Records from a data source
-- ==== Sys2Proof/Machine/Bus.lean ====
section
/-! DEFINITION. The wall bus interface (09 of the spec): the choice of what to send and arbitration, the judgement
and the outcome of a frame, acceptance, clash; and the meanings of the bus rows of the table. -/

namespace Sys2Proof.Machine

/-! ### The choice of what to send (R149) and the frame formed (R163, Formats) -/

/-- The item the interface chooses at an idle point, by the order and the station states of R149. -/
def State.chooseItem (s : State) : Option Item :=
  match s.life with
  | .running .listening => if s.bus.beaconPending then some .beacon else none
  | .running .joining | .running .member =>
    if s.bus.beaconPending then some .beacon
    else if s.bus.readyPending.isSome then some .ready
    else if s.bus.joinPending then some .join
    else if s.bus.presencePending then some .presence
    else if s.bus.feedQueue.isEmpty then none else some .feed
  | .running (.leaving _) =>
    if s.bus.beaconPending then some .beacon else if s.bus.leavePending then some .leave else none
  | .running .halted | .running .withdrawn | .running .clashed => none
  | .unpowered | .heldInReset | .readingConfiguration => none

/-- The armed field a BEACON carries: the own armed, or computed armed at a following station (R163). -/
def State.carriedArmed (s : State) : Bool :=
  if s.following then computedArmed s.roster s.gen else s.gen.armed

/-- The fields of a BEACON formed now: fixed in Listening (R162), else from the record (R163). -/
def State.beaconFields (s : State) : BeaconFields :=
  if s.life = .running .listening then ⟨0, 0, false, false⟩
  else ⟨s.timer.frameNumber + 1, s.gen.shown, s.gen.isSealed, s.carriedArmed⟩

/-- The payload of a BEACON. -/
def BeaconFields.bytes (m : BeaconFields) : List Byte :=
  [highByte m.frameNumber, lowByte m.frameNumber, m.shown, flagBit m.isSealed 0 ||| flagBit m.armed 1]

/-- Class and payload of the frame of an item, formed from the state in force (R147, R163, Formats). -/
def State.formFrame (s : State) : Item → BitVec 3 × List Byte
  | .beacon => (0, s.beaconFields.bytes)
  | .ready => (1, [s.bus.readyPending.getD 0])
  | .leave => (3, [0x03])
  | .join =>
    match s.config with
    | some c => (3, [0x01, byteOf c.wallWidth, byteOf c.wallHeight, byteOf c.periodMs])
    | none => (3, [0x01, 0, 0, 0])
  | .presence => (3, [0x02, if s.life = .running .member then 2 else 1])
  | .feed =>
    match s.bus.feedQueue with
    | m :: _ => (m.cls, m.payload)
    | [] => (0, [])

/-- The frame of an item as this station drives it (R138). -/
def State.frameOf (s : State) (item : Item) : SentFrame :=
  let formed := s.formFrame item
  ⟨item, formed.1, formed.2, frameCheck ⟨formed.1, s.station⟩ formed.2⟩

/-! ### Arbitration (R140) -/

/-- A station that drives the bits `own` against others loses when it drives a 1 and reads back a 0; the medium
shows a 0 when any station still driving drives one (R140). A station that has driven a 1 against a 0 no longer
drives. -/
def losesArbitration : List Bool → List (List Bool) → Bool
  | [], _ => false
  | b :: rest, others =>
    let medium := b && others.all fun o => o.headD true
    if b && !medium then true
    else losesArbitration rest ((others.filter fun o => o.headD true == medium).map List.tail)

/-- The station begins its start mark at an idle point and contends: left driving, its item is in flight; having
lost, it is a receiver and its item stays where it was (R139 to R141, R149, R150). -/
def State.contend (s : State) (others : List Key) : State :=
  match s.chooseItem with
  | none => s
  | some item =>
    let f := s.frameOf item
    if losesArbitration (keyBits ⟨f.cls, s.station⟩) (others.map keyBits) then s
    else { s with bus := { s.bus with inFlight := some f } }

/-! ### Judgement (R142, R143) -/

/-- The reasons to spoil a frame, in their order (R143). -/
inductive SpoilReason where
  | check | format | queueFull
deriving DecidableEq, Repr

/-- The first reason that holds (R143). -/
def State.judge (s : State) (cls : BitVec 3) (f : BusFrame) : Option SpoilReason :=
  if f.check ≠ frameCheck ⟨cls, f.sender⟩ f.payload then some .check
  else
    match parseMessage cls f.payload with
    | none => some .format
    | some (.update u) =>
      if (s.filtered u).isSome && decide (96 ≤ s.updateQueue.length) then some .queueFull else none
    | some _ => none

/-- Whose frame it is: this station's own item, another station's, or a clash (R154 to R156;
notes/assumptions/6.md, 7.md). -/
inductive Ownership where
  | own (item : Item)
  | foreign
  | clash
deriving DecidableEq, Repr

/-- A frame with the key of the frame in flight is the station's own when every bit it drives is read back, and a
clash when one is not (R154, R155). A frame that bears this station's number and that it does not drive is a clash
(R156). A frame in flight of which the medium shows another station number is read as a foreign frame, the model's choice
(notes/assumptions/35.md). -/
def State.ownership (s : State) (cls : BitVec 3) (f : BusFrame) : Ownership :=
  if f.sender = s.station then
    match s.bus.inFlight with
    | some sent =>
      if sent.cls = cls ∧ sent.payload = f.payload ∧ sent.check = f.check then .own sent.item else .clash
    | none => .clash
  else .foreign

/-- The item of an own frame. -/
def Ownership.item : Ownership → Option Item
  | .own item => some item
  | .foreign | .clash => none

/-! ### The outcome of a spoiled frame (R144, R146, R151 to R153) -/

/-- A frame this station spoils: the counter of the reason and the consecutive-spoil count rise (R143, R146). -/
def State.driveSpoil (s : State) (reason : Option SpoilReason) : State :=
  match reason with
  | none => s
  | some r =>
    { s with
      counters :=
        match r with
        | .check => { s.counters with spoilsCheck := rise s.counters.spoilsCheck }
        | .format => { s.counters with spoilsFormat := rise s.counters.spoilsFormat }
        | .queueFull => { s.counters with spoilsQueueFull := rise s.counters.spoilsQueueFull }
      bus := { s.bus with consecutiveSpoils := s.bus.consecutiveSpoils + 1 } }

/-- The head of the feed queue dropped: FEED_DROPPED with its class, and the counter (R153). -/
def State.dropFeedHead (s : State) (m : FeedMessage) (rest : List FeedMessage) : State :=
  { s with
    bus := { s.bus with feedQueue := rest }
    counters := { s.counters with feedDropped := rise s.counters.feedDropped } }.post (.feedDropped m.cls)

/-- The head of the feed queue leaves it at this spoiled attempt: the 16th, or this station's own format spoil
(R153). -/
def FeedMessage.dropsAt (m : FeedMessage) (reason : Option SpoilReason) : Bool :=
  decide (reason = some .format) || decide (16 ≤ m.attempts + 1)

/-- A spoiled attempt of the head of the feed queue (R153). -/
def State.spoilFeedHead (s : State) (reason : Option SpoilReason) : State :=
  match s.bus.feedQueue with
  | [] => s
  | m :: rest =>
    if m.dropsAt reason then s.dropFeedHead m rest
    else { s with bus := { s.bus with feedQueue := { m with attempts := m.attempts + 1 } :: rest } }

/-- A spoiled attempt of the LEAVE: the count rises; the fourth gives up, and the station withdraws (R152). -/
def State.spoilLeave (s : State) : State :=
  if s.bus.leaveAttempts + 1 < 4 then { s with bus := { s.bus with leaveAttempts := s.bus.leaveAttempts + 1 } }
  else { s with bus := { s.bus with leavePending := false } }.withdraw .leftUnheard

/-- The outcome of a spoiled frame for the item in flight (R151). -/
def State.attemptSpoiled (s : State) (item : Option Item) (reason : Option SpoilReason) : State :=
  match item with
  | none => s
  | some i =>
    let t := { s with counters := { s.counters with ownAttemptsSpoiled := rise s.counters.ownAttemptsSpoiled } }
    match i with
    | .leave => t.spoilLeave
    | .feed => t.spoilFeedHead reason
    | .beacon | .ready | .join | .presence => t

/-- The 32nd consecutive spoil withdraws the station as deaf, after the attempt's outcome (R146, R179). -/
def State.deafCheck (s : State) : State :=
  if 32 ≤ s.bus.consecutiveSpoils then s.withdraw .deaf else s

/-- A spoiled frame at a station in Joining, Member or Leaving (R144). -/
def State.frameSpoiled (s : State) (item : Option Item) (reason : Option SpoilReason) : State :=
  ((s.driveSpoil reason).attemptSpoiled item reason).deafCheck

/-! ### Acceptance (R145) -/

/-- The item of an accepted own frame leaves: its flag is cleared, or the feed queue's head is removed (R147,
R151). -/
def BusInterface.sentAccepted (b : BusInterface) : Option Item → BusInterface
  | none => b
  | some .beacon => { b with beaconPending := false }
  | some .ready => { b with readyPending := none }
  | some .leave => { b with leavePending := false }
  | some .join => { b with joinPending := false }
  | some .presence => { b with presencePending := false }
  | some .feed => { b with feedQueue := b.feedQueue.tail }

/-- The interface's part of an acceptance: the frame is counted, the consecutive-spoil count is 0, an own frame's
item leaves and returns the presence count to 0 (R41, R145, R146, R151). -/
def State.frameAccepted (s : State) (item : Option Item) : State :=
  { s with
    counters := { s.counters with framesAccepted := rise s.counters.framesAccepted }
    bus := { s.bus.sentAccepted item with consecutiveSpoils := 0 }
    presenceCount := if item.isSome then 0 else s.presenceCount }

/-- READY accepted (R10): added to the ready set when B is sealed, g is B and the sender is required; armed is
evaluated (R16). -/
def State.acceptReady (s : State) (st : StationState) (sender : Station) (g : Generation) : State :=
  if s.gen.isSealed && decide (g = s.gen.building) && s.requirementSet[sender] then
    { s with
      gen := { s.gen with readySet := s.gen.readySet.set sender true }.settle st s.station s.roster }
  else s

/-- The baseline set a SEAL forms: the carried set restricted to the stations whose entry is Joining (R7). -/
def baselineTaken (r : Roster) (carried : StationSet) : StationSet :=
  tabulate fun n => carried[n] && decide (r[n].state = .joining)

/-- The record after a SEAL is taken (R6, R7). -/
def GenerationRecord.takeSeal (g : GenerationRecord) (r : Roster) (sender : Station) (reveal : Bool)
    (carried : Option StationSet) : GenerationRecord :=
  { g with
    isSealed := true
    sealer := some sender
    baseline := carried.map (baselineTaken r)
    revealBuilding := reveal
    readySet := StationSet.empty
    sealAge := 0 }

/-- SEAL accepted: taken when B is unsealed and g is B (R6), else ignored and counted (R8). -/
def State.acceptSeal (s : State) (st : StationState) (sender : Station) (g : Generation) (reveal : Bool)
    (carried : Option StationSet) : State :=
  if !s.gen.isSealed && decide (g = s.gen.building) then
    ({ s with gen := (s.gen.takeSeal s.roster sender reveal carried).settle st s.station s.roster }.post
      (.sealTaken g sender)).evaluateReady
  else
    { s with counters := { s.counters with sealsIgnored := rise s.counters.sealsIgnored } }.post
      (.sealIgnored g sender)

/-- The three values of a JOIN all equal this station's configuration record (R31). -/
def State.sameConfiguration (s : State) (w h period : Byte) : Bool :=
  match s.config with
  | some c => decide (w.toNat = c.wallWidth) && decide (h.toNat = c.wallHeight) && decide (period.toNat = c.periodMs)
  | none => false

| WORK REQUIRED |
Pull every line with the string "false" from the data above.

| RESULT OF THIS EXERCISE |
  if s.life = .running .listening then ⟨0, 0, false, false⟩
  | [], _ => false
  else { s with bus := { s.bus with leavePending := false } }.withdraw .leftUnheard
  | some .beacon => { b with beaconPending := false }
  | some .leave => { b with leavePending := false }
  | some .join => { b with joinPending := false }
  | some .presence => { b with presencePending := false }
  | none => false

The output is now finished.